US Pilot Awarded Distinguished Flying Cross After Landing Damaged A-10

Image courtesy of the US Air Force.

A-10 Pilot Major Brett DeVries received the United States’ oldest decoration for military aviation, the Distinguished Flying Cross.

Air Force Secretary Barbra M. Barrett presented the medal to DeVries for successfully landing his A-10 Warthog after a gun malfunction blew off the canopy and damaged his landing gear on July 20, 2017.

The major was on a routine 30-minute training flight, one he says he’s made 300 times during his seven years with the Air National Guard. He made six bomb passes and one strafing run successfully. On his second strafing run, the gun malfunction caused the canopy to blow off. The resulting wind rushing at him threw him back in his seat and left him temporarily disoriented.

A-10 Thunderbolt II fighter aircraft, flown by pilots of the 107th Fighter Squadron, depart from Selfridge Air National Guard Base. Image by the US Air Force.
A-10 Thunderbolt II fighter aircraft, flown by pilots of the 107th Fighter Squadron, depart from Selfridge Air National Guard Base. Image by the US Air Force.

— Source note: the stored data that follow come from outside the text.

/-- A held block whose member stands on its core again (R299). -/
def State.heldHere (s : State) (t : Team) (q : LiftQueue) : Option (Held × Team) :=
  q.held.findSome? fun h => match s.team? (t.member h.rank) with
    | none => none
    | some m => if m.status = .resident then some (h, m) else none

/-- Queue ch of a team may start the next block of its active command: every member that it names is placed. -/
def State.mayBegin (s : State) (t : Team) (ch : Nat) : Bool :=
  let q := t.queue ch
  match q.cmds with
  | [] => false
  | c :: _ =>
    q.active && !q.halted && !q.parked && q.drain.isNone && q.held.isEmpty && q.rest.isEmpty && !q.stop && t.status == .resident
      && !s.stopping t && (s.named t c.blk.toNat).all fun m => m.status == .resident

/-- Queue ch of a team has work for the channel. -/
def State.hasBlock (s : State) (t : Team) (ch : Nat) : Bool :=
  !(t.queue ch).rest.isEmpty || (s.heldHere t (t.queue ch)).isSome || s.mayBegin t ch

/-- The team whose queue has channel ch of a core: one whose block is being delivered, or else, round robin, the next after the
team whose block came last (R290; the order of the teams is the model's, log 55). -/
def State.channelTurn (s : State) (core ch : Nat) : Option Team :=
  let ts := s.allTeams.filter fun t => t.core == core && t.status == .resident
  match ts.find? fun t => !(t.queue ch).rest.isEmpty with
  | some t => some t
  | none =>
    let n := match Tab.get none (s.core core).lifts ch with
      | none => 0
      | some l => ts.findIdx (fun t => t.id == l) + 1
    (ts.drop n ++ ts.take n).find? fun t => s.hasBlock t ch

/-- The channel goes on with the queue whose turn it is. -/
def State.channelGo (s : State) (core ch : Nat) : State :=
  match s.channelTurn core ch with
  | none => s
  | some m => match (m.queue ch).cmds with
    | [] => s
    | c :: _ =>
      let e := blockEvent m.id ch c.blk.toNat
      if s.agenda.contains e then s else s.push [e]

/-- The source reads of a channel for a team come to nothing: what has been fetched, and what is still asked for (R306, R313). -/
def State.dropReads (s : State) (t : TeamId) (ch : Nat) : State :=
  { s with
    fetched := s.fetched.filter fun f => f.pack != liftAgent t ch
    requests := s.requests.filter fun r => r.pack != liftAgent t ch }

/-- An error of the command at the head (R302): the queue halts with its record, the gates get ERR, and the tiles of an
accumulator-load become invalid. -/
def State.liftFail (s : State) (t : TeamId) (ch : Nat) (e : LiftErr) : State :=
  match s.team? t with
  | none => s
  | some m =>
    match (m.queue ch).cmds with
    | [] => s
    | c :: _ =>
      let blk := c.blk.toNat
      let who := if m.namesItself blk then m.namedBy blk else t :: m.namedBy blk
      let s := who.foldl (fun s k => match s.team? k with
        | none => s
        | some m => s.onGate m blk fun g => gateError g ch e.code e.rsn) s
      let s := s.onTeam t fun m => { m with accBad := m.accBad ||| lcAccTiles blk m.accs }
      (((s.dropReads t ch).onQueue t ch fun q =>
        { q with halted := true, parked := false, active := false, report := none, drain := none, item := 0, sent := 0,
                 rec_ := 0, table := [], book := [], rest := [], held := [], stop := false, resumed := false, failing := none, err := e,
                 errSeq := c.seq }).channelGo m.core ch).testGates.exitCheck t

/-- A page fault parks the queue (R300); acc: 4 source, 5 destination or append. -/
def State.liftPark (s : State) (t : Team) (ch va acc : Nat) : State :=
  let n := s.nextReport
  let s := s.postFault { seq := 0, kind := 1, ctx := t.ctx, addr := va, acc := acc, lcore := t.lcore, team := t.id.team } (.lift t.id ch)
  (s.onQueue t.id ch fun q => { q with parked := true, report := some n }).channelGo t.core ch

/-- The next event of a queue: the start or the completion of its next command, or a block of its channel. -/
def State.liftGo (s : State) (t : TeamId) (ch : Nat) : State :=
  match s.team? t with
  | none => s
  | some m =>
    let q := m.queue ch
    (if q.halted || q.parked || q.cmds.isEmpty then s
     else if !q.active then s.push [.liftCommandStart t ch]
     else if q.drain.isSome && q.held.isEmpty then s.push [.liftCommandComplete t ch]
     else s).channelGo m.core ch

/-- The queue is parked on page-fault report seq: an answer to the report of a command that LCAN has removed changes nothing. -/
def State.parkedOn (s : State) (t : TeamId) (ch seq : Nat) : Bool :=
  (s.team? t).any fun m => (m.queue ch).report == some seq

/-- The answer to the page fault of a parked queue is resolve: it goes on from the first bit of its block (R300). -/
def State.liftResolve (s : State) (t : TeamId) (ch seq : Nat) : State :=
  if s.parkedOn t ch seq then (s.onQueue t ch fun q => { q with parked := false, report := none }).liftGo t ch else s

/-- The tile coordinate of the block that a queue is at; 0 for a plain-address command (R305). -/
def LiftQueue.coord (q : LiftQueue) : DWord :=
  match q.cmds with
  | [] => 0
  | c :: _ => if lcRec c.blk.toNat && q.active then dw (itemCoord c.blk.toNat q.item) else 0

/-- The answer is decline: an error with code 0x04 at va. -/
def State.liftDecline (s : State) (t : TeamId) (ch seq va : Nat) : State :=
  match s.team? t with
  | none => s
  | some m => if (m.queue ch).report ≠ some seq then s else s.liftFail t ch { code := cPAGE, rsn := 0, addr := va, coord := (m.queue ch).coord, bit := 0 }

/-! ## Source reads (R300) -/

/-- What a source read gives. -/
inductive LiftRead where
  | ok (bs : List Byte)
  | err (code rsn va : Nat)
  | page (va : Nat)
  /-- a line of a window has been asked for -/
  | wait

/-- A load of a line by a channel: at its home, without the L1. -/
def State.channelLoad (s : State) (ctx line : Nat) : Access × State :=
  match s.findLine ctx line with
  | (.absent, s) => (.pageFault, s)
  | (.window x, s) => (if x.perm.r then .window x else .fault cPROT 2, s)
  | (.channel x phys, s) =>
    (if !x.perm.r then .fault cPROT 2 else if s.poison.contains phys then .fault cECC 1 else .data (memLine s.hbm phys), s)
  | (.home h, s) =>
    if !h.perm.r then (.fault cPROT 2, s.putHome h)
    else if h.poison then (.fault cECC 1, s.putHome h)
    else
      let s := (h.pend.filter (·.lift)).foldl (fun s w => s.waitUntil w.wct) s
      let h := h.settle s.gtc
      (.data h.data, s.putHome h)

/-- n bytes at va for the agent who, read at their homes; n lines at most. -/
def State.homeBytes (s : State) (who : PackId) (core ctx va n : Nat) : Nat → LiftRead × State
  | 0 => (.ok [], s)
  | k + 1 =>
    if n = 0 then (.ok [], s)
    else
      let line := va / 128
      let m := min n (128 - va % 128)
      let go := fun (s : State) (d : Line) =>
        let r := s.homeBytes who core ctx (va + m) (n - m) k
        match r.1 with
        | .ok bs => (LiftRead.ok ((List.range m).map (fun i => lineByte d (va % 128 + i)) ++ bs), r.2)
        | x => (x, r.2)
      match s.fetched.find? fun f => f.pack == who && f.ctx == ctx && f.line == line with
      | some f => (match f.fault with
        | some (c, r) => (.err c r va, s)
        | none => go s f.data)
      | none => match s.channelLoad ctx line with
        | (.data d, s) => go s d
        | (.fault c r, s) => (.err c r va, s)
        | (.pageFault, s) => (.page va, s)
        | (.window x, s) =>
          (.wait, s.sendRequest core 0 who 1 line x (.load ctx (x.ownerAddr (128 * line)) 0))

/-- The bytes of segments, in order: checked as one lane, without PLIM. -/
def State.homeRead (s : State) (who : PackId) (core ctx : Nat) : List (Int × Nat) → LiftRead × State
  | [] => (.ok [], s)
  | (va, n) :: rest =>
    if va < 0 || (2 ^ 45 : Nat) < va + n then (.err cPROT 1 (wrapNat va 64), s)
    else match s.homeBytes who core ctx va.toNat n (n / 128 + 2) with
      | (.ok bs, s) => (match s.homeRead who core ctx rest with
        | (.ok cs, s) => (.ok (bs ++ cs), s)
        | r => r)
      | r => r

/-- The bytes of segments for channel ch of a team. -/
def State.channelRead (s : State) (t : Team) (ch : Nat) (segs : List (Int × Nat)) : LiftRead × State :=
  s.homeRead (liftAgent t.id ch) t.core t.ctx segs

/-! ## Operations of the array that hold a tile (R336)

The first of an array operation's args says where it stands: 0 has reached the array, 2 has slaved the follow array, 1 has
been performed. -/

/-- Tiles k to k + n − 1. -/
def tileMask (k n : Nat) : BitVec 16 := BitVec.ofNat 16 ((2 ^ n - 1) * 2 ^ k)

/-- An operation that the array has not performed. -/
def Op.atArray (o : Op) : Bool := o.ctr == .mx && (o.args[0]?).getD 1 != 1

/-- The word of a pair operation. -/
def isPair (i : Instr) : Bool :=
  match i with
  | .mma _ _ _ _ _ p _ => p == 1
  | _ => false

/-- The partner team of a pair operation of team t with A format fn from tile a (R323). -/
def State.partner (s : State) (t : Team) : Option Team :=
  if t.core % 2 ≠ 0 || t.gang = 0 then none
  else (t.gangTeams.filterMap s.team?).find? fun m => m.id != t.id && m.status == .resident && m.core == t.core + 1

/-- The accumulator tiles of a team that operations which have reached the array name (R336). -/
def State.arrayTiles (s : State) (t : Team) : BitVec 16 :=
  s.allPacks.foldl (fun m p => (p.ops.filter Op.atArray).foldl (fun m o =>
    let own := p.id.teamId == t.id
    let other := isPair o.word && ((s.partner (s.teamOf p)).map (·.id)) == some t.id
    if own || other then (uses p.ty o.word).ac.foldl (fun m q => m ||| tileMask q.1 q.2) m else m) m) 0

/-- The queues of a team whose next command has not started check it again. -/
def State.wakeLoads (s : State) (t : TeamId) : State :=
  match s.team? t with
  | none => s
  | some m => (List.range 8).foldl (fun s ch => if (m.queue ch).active then s else s.liftGo t ch) s

/-! ## Starting a command (R296) -/

/-- The bytes delivered before item n of a command whose walk goes on from there after a resume: blocks of one size, but for a
record copy, whose count stands in the queue (R206, R314). -/
def LiftQueue.sentAt (q : LiftQueue) (c r : Nat) : Nat :=
  if lcRec c && lcOp c != 0 then q.item * (2 ^ (layLR r + layLC r) * lcElem c) else q.sent

/-- Every block of a command has been delivered. -/
def liftFinished (c item sent : Nat) : Bool :=
  if lcRec c then decide (lcItems c ≤ item) else decide (lcPlainBytes c ≤ sent)

/-- The command at the head starts: from its first item, or where a resumed felt left it (R314). DEDUCED, log 55: the felt has no
field for the copies of the code tables and the codebook (R164, R272), which a resumed command takes again. -/
def State.liftStart (s : State) (t : Team) (ch : Nat) (r : Nat) : State :=
  let c := ((t.queue ch).cmds[0]?.map fun c => c.blk.toNat).getD 0
  (s.onQueue t.id ch fun q =>
    { q with active := true, resumed := false, sent := q.sentAt c r, rec_ := r, table := t.ct,
             drain := if liftFinished c q.item (q.sentAt c r) then some s.gtc else none,
             book := (t.book (layCB r)).map (BitVec.ofNat 16) }).liftGo t.id ch

/-- An ill-formed command (R302). -/
def State.liftRefuse (s : State) (t : Team) (ch reason addr : Nat) : State :=
  s.liftFail t.id ch { code := cLIFT, rsn := reason, addr := addr, coord := 0, bit := 0 }

/-- LIFT_COMMAND_START: the channel checks and starts the next command of a queue (R296), unless its team halts (R364). LQRY's selector 1
reads 0 after reasons 1 to 3. DEDUCED, log 68. -/
def execLiftCommandStart (t : TeamId) (ch : Nat) (s : State) : Result :=
  .next (match s.team? t with
    | none => s
    | some m =>
      let q := m.queue ch
      match q.cmds with
      | [] => s
      | k :: _ =>
        let c := k.blk.toNat
        if q.halted || q.parked || q.active || m.status != .resident || m.halt.isSome then s
        else if s.arrayTiles m &&& lcAccTiles c m.accs ≠ 0 then s
        else match s.lcReason m c none with
          | some n => if n ≤ 3 || !lcRec c then s.liftRefuse m ch n 0
            else if n = 4 || lcOp c = 0 || lcSrc c % 128 ≠ 0 then s.liftRefuse m ch n (lcSrc c)
            else match s.channelRead m ch [((lcSrc c : Int), 128)] with
              | (.ok bs, s) =>
                let r := ofBytes bs
                s.liftRefuse m ch (if layBad (lcSrc c) r then n else (s.lcReason m c (some r)).getD n) (lcSrc c)
              | (.page va, s) => s.liftPark m ch va 4
              | (.wait, s) => s
              | (.err .., s) => s.liftRefuse m ch n (lcSrc c)
          | none =>
            if !lcRec c then s.liftStart m ch 0
            else match s.channelRead m ch [((lcSrc c : Int), 128)] with
              | (.err x y va, s) => s.liftFail t ch { code := x, rsn := y, addr := va, coord := 0, bit := 0 }
              | (.page va, s) => s.liftPark m ch va 4
              | (.wait, s) => s
              | (.ok bs, s) =>
                let r := ofBytes bs
                if layBad (lcSrc c) r then s.liftRefuse m ch 7 (lcSrc c)
                else match s.lcReason m c (some r) with
                  | some n => s.liftRefuse m ch n (lcSrc c)
                  | none => s.liftStart m ch r)

/-! ## Delivery (R297-R299, R308) -/

/-- The amounts by which n delivered bytes are counted: 32 at a time, or whole. -/
def countSteps (whole : Bool) (n : Nat) : List Nat :=
  if n = 0 then []
  else if whole then [n]
  else (List.range ((n + 31) / 32)).map fun i => min 32 (n - 32 * i)

/-- A gate of a kind counts amounts in turn; a gate of the other kind does not; none where R310 item 4 is met. -/
def gateCount (kind : Nat) (ns : List Nat) (g : Nat) : Option Nat :=
  if gKIND g ≠ kind then some g else ns.foldl (fun g n => g.bind fun g => gateEvent g n false) (some g)

/-- The gates of the named teams count; none where one of them cannot. -/
def State.countGates (s : State) (c kind : Nat) (ns : List Nat) : List Team → Option State
  | [] => some s
  | m :: ms =>
    match s.liveGate m (lcGH c) (lcGoff c) with
    | .error _ => none
    | .ok (h, a, g) => match gateCount kind ns g with
      | none => none
      | some g' => (s.tileWrite h a (lcGoff c) (toBytes g' 16)).testGates.countGates c kind ns ms

/-- The gates of the named teams count, those that can; whether all could. -/
def State.countEach (s : State) (c kind : Nat) (ns : List Nat) : List Team → Bool × State
  | [] => (true, s)
  | m :: ms =>
    match s.countGates c kind ns [m] with
    | some s => s.countEach c kind ns ms
    | none => (false, (s.countEach c kind ns ms).2)

/-- An error met while a block is being delivered waits for the end of that block, which has been checked and is committed whole
(R301). DEDUCED, log 55. -/
def State.liftFlaw (s : State) (t : TeamId) (ch : Nat) (e : LiftErr) : State :=
  s.onQueue t ch fun q => { q with failing := q.failing.orElse fun _ => some e }

/-- The error of a gate that cannot count (R310). LQRY's selector 1 reads 0 after it. DEDUCED, log 68. -/
def gateFlaw (coord : DWord) : LiftErr := { code := cLIFT, rsn := 3, addr := 0, coord := coord, bit := 0 }

/-- Bytes delivered into handle DH of a team from tile byte o: the write pointer moves past them, and lines wholly rewritten
lose their poison (R204, R369). -/
def State.deliverTo (s : State) (m : Team) (c o : Nat) (bs : List Byte) : State :=
  match m.handle (lcDH c) with
  | none => s
  | some h => match s.storage h with
    | none => s
    | some a =>
      (s.tileWrite h a o bs).onAlloc h fun a =>
        { a with wp := o + bs.length,
                 poison := a.poison.filter fun k => !(decide (o ≤ 32 * k) && decide (32 * k + 32 ≤ o + bs.length)) }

Fortunately his training kicked in and he automatically began climbing to a higher altitude, rising from 150 feet to about 2,000 feet.

His wingman noticed that something was wrong and flew under DeVries’ plane to inspect the damage. The wingman, Shannon Vicker (at the time, a major also), had served as an enlisted weapons specialist who worked on A-10s so the two conferred about the next steps.

After their discussion, it was decided that he would attempt to put the landing gear down. At that point they noticed that the main landing gear lowered, but the nose gear did not. As the Air Force noted in their 2017 report on the incident, landing with all the gear lowered is the preferred state. Landing with no gear down is less ideal. But landing with some gear raised and some lowered, “well, those stories seldom end well,” the report helpfully informs.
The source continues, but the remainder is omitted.